Faculty in those departments wanted to have a say as to who their colleagues would be and insisted on “admission criteria,” including interviews, before accepting anyone from Barat College – even if they had already earned tenure there. Such an expectation reflects an important AAUP principle: faculty must set the standards and methods of hiring their new colleagues. On the other hand, Barat tenured faculty felt betrayed that their tenure, earned through a legitimate process at Barat, was now coming under question by colleagues in the same institution.

It is my understanding that some of the Barat tenured faculty made a smooth transition into the main campus departments and others, for a variety of reasons, decided to take an early retirement. A few tenured Barat faculty who were not hired in specific departments were to be housed under the Vice President’s office in some strange capacity still unclear to me and most certainly unorthodox in practice.

I wonder if this difficult dilemma would have arisen if shared governance were fully applied in this entire story. When DePaul was about to purchase Barat College, the Faculty Senate voted against the idea. Yet the Board of Trustees ignored the faculty’s concerns and went ahead with the purchase. Despite major restructuring and the launching of a more focused marketing for new students, Barat College was hit with major repair costs that undermined its financial health. The Board was contemplating closing it down, thereby cutting their financial loses.

The Faculty Senate of DePaul (which included elected representatives from Barat College) met to discuss the pros and cons of closure. After a long meeting and after hearing from administrators, faculty and students at Barat and AAUP representatives, the Senate voted in favor of continuing the operation of this 100-year-old historic institution. Although the vote was close, it was nevertheless a Yes vote in favor of preserving Barat.

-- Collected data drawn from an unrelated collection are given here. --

/-- LS2_ACK: both ends turn off; the credits are parked (09 R229). -/
def State.ls2AckIn (n : TileId) (s : State) : State :=
  if (s.port n).ls2 ≠ 1 then s
  else
    let s := s.onPort n fun p =>
      let off := fun (l : TxLane) (p : Port) =>
        ((((p.setPark l (p.park l + p.cred l + p.inFlight l)).setCred l 0).setInFlight l 0).setPwr l 2).setLock l false
      { off .b (off .a p) with ls2 := 2, pwrRet := 2, retLock := false }
    let s := forEach [TxLane.a, TxLane.b] (fun l s => s.emit (.laneIdle n l true)) s
    forEach (List.range 3) (fun l s => s.laneRecord n l 3) s

/-- LS2 is left: the lanes hunt again (09 R229). -/
def State.ls2Leave (n : TileId) (s : State) : State :=
  let p := s.port n
  if p.ls2 = 0 then s
  else
    let s := s.onPort n fun p => { p with ls2 := 0, pwrA := 0, pwrB := 0, pwrRet := 0 }
    if p.ls2 = 1 then s
    else
      let s := forEach [TxLane.a, TxLane.b] (fun l s => s.emit (.laneIdle n l false)) s
      forEach (List.range 3) (fun l s => s.laneRecord n l 4) s

/-- A lane leaves LS1 by sending IDLE, 2 µs before the next tick (09 R229). -/
def State.ls1Exit (n : TileId) (l : TxLane) (s : State) : State :=
  if (s.port n).pwr l = 1 then
    ((s.advanceTo (s.nextTick - 200)).onPort n (Port.setPwr l 0)).emit (.laneIdle n l false)
  else s

/-! ### LINK_TEST (09 R230) -/

/-- A LANE_MASK the tile's state permits. -/
def State.testMaskOk (s : State) (n : TileId) (m : Nat) : Bool :=
  let p := s.port n
  if s.inLit n then p.admitted && ((decide (m = 1) && p.lockB) || (decide (m = 2) && p.lockA)) else decide (p.state = 2)

/-- LINK_TEST from step 4 on. Mask 0 and bits 7:3 are no LANE_MASK (03 R67). -/
def linkTestBody : Body := fun c ref s =>
  let n := opTile c
  let m := par c 9 1
  if !s.testMaskOk n m then s.completeWith ref .state
  else
    checked [(8, 1), (9, 1), (10, 2)]
      [(decide (m = 0 ∨ 7 < m), .invalid, 9), (decide (par c 10 2 = 0), .invalid, 10), ((s.port n).test.isSome, .busy, 0xFF)] c ref
      (fun s =>
        let s := (s.accept ref).onPort n fun p => { p with test := some ⟨some ref, m, par c 10 2, false, par c 10 2, 0, m⟩ }
        s.control n 9 2 (le 1 m ++ le 1 0 ++ le 2 (par c 10 2))) s

/-- From the tick after LANE test start, each tested lane carries the sequence and its credits are parked. -/
def State.testStart (n : TileId) (s : State) : State :=
  match (s.port n).test with
  | some t =>
    if t.running || ((s.port n).tracks.any fun x => x.tn = 9 && decide (x.parcel.arg = 2#16) && x.copies.isEmpty) then s
    else s.onPort n fun p =>
      let on := fun (l : TxLane) (p : Port) => if bitAt t.mask (laneNum l)
        then ((p.setPark l (p.park l + p.cred l + p.inFlight l)).setCred l 0).setInFlight l 0 else p
      { on .b (on .a p) with test := some { t with running := true } }
  | none => s

/-- The test completes once every tested lane's count is in. -/
def State.testDone (n : TileId) (s : State) : State :=
  match (s.port n).test with
  | some t =>
    if t.wait ≠ 0 then s
    else
      let s := s.onPort n fun p => { p with test := none }
      match t.ref with
      | some ref => s.completeOk ref t.errors
      | none => s
  | none => s

/-- After FRAMES ticks the lanes return to normal use; `errors` is the chip's count on the return lane. -/
def State.testEnd (n : TileId) (errors : Nat) (s : State) : State :=
  match (s.port n).test with
  | some t =>
    if !t.running || decide (0 < t.left) then s
    else
      let ret := bitAt t.mask 2
      let t' := { t with running := false, errors := if ret then satAdd (2 ^ 32 - 1) t.errors (min (2 ^ 32 - 1) errors) else t.errors
                         wait := if ret then t.wait % 4 else t.wait }
      let s := s.onPort n fun p =>
        let back := fun (l : TxLane) (p : Port) => if bitAt t.mask (laneNum l) && p.lock l
          then (p.setCred l (p.cred l + p.park l)).setPark l 0 else p
        { back .b (back .a p) with test := some t' }
      s.testDone n
  | none => s

/-- TEST_RESULT of a lane. -/
def State.testResultIn (n : TileId) (l : TxLane) (e : EventBody) (s : State) : State :=
  match (s.port n).test with
  | some t =>
    if bitAt t.wait (laneNum l) then
      (s.onPort n fun p => { p with test := some { t with
        wait := t.wait - 2 ^ laneNum l, errors := satAdd (2 ^ 32 - 1) t.errors e.value.toNat } }).testDone n
    else s
  | none => s

/-! ### Tile flash (09 R228; 12 R295) -/

/-- The non-volatile window of the die is open (12 R295). -/
def State.nvOpen (s : State) : Bool := s.house.therm.nvOpen
/-- The tile's last T_SINK is in its window. -/
def State.sinkOk (s : State) (n : TileId) : Bool :=
  match (s.port n).sensor with
  | some b => decide (b.tSink.toNat ≤ 850)
  | none => false
/-- Both halves of the thermal check of a tile flash write. -/
def State.flashThermal (s : State) (n : TileId) : Bool := s.nvOpen && s.sinkOk n

/-- A flash load ends with a status. -/
def State.flashEnd (n : TileId) (st : Status) (s : State) : State :=
  match (s.port n).flash with
  | some j => (s.onPort n fun p => { p with flash := none }).completeWith j.ref st
  | none => s

/-- What FLASH work the port may queue next when a lane has nothing else to send: the next chunk, or the commit once
every chunk is acknowledged or failed, or the read request outstanding (log 26). -/
def State.queueFlash (n : TileId) (s : State) : State :=
  let p := s.port n
  let waiting := p.tracks.any fun t => t.tn = 8 ∧ !t.failed
  match p.flash with
  | some j =>
    if j.committed.isSome ∨ !p.admitted then s
    else if 256 * j.queued < j.len then
      if s.dramGood (j.addr + 256 * j.queued) (min 256 (j.len - 256 * j.queued)) then
        (s.onPort n fun p => { p with flash := some { j with queued := j.queued + 1 } }).newParcel n 8 j.queued 0
          (s.dramRead (j.addr + 256 * j.queued) (min 256 (j.len - 256 * j.queued))) s.frame none
      else (s.flashEnd n .invalid).dramUncorr 6 n.val j.addr
    else if waiting then s
    else if !s.flashThermal n then
      -- no commit is sent, and the tile discards the chunks it holds (12 R295, log 92)
      let s := s.flashEnd n .thermal
      { s with tiles := s.tiles.set n { s.tiles.get n with flashIn := [] } }
    else
      (s.onPort n fun p => { p with flash := some { j with committed := some s.lamp } }).newParcel n 8 0 1
        (le 4 j.len ++ le 4 (crc32c (s.dramRead j.addr j.len))) s.frame none
  | none => s

/-- FLASH_DONE. -/
def State.flashDoneIn (n : TileId) (failed : Bool) (s : State) : State :=
  match (s.port n).flash with
  | some j => if j.committed.isSome then s.flashEnd n (if failed then .invalid else .ok) else s
  | none => s

/-- 30 s after the commit without FLASH_DONE. -/
def State.flashTimeout (n : TileId) (s : State) : State :=
  match (s.port n).flash with
  | some j =>
    match j.committed with
    | some t => (s.advanceTo (t + msCounts 30000)).flashEnd n .timeout
    | none => s
  | none => s

/-- Requests bytes `a` to `b - 1` of a flash read. -/
def State.askFlash (n : TileId) (j : ReadJob) (a b : Nat) (s : State) : State :=
  (s.onPort n fun p => { p with read := some { j with at0 := a, upTo := b } }).newParcel n 8 0 2 (le 4 a ++ le 4 (b - a)) s.frame none

/-- A TILE_CAL_READ ends with its completion; the next one of the tile begins. -/
def State.readEnd (n : TileId) (done : State → State) (s : State) : State :=
  let s := done (s.onPort n fun p => { p with read := none })
  match (s.port n).readWait with
  | j :: rest => (s.onPort n fun p => { p with readWait := rest }).askFlash n j 0 (min j.len 49152)
  | [] => s

/-- Bytes a read has written. -/
def ReadJob.written (j : ReadJob) : Nat := (j.got.map fun o => min 48 (j.len - o)).foldl (· + ·) 0

/-- The end of a request is judged: missing offsets are asked for again up to 3 times, then the next request goes out,
or the command completes with the number of bytes written. -/
def State.judgeRead (n : TileId) (j : ReadJob) (s : State) : State :=
  let base := j.at0 / 49152 * 49152
  let top := min j.len (base + 49152)
  let missing := ((List.range 1024).map (fun i => base + 48 * i)).filter (fun o => o < top ∧ !j.got.contains o)
  match missing with
  | o :: _ =>
    if j.tries < 3 then s.askFlash n { j with tries := j.tries + 1 } o (min top (((missing.getLast?).getD o) + 48))
    else if top < j.len then s.askFlash n { j with tries := 0 } top (min j.len (top + 49152))
    else s.readEnd n fun s => s.completeOk j.ref j.written
  | [] =>
    if top < j.len then s.askFlash n { j with tries := 0 } top (min j.len (top + 49152))
    else s.readEnd n fun s => s.completeOk j.ref j.written

/-- FLASH_DATA: its body goes to host memory (09 R228). With the link down the command fails (16 R435); while bus
mastering is off or the function is in D3hot the body is not taken, and is asked for again (log 19). -/
def State.flashDataIn (n : TileId) (off : Nat) (data : Bytes) (s : State) : State :=
  match (s.port n).read with
  | none => s
  | some j =>
    if j.at0 ≤ off ∧ off < j.upTo ∧ (off - j.at0) % 48 = 0 then
      if !s.host.linkUp then s.readEnd n fun s => s.completeWith j.ref .timeout
      else
        let s := if s.hostReady then s.emit (.hostWrite (j.addr + off) (padTo (min 48 (j.len - off)) data)) else s
        let j := { j with got := if j.got.contains off || !s.hostReady then j.got else j.got ++ [off], fresh := true }
        let s := s.onPort n fun p => { p with read := some j }
        if j.upTo ≤ off + 48 then s.judgeRead n j else s
    else s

Once again, and for the second time, the Board of Trustees did not concur with the Faculty Senate vote and decided instead to close down the Barat College campus.

I do not propose that the Board of Trustees was wrong in its decisions. All I am suggesting is that the system of shared governance failed DePaul University by not including faculty input in the early deliberations, when contemplating the purchase of Barat College. As a result, faculty were faced with difficult decisions in dealing with the aftermath of the Barat closure. This is how two fundamental AAUP principles came to collide. The big lesson from this sad story is this: institutions that plan to merge or pursue the acquisition or integration of another college must fully engage the faculty from the initial stages of the process. Academic careers and principles are at stake and the Trustees must be prudent to consider such faculty participation as vital to the smooth operation of the institution and the morale of the college community. Faculty concerns are just as important to consider as the financial ramifications associated with a merger or acquisition.

As we witnessed in the case at Barat College, sometimes these acquisitions do not work. Safety nets that protect the faculty must be set in place before the acquisition is made. Think of it as a prenuptial agreement arranged prior to academic mergers, designed to protect faculty rights and AAUP principles, regardless of the outcome of the merger. It is extremely important that such mergers involve the faculty from the onset if we are to avoid future situations where AAUP principles collide, and faculty morale is injured.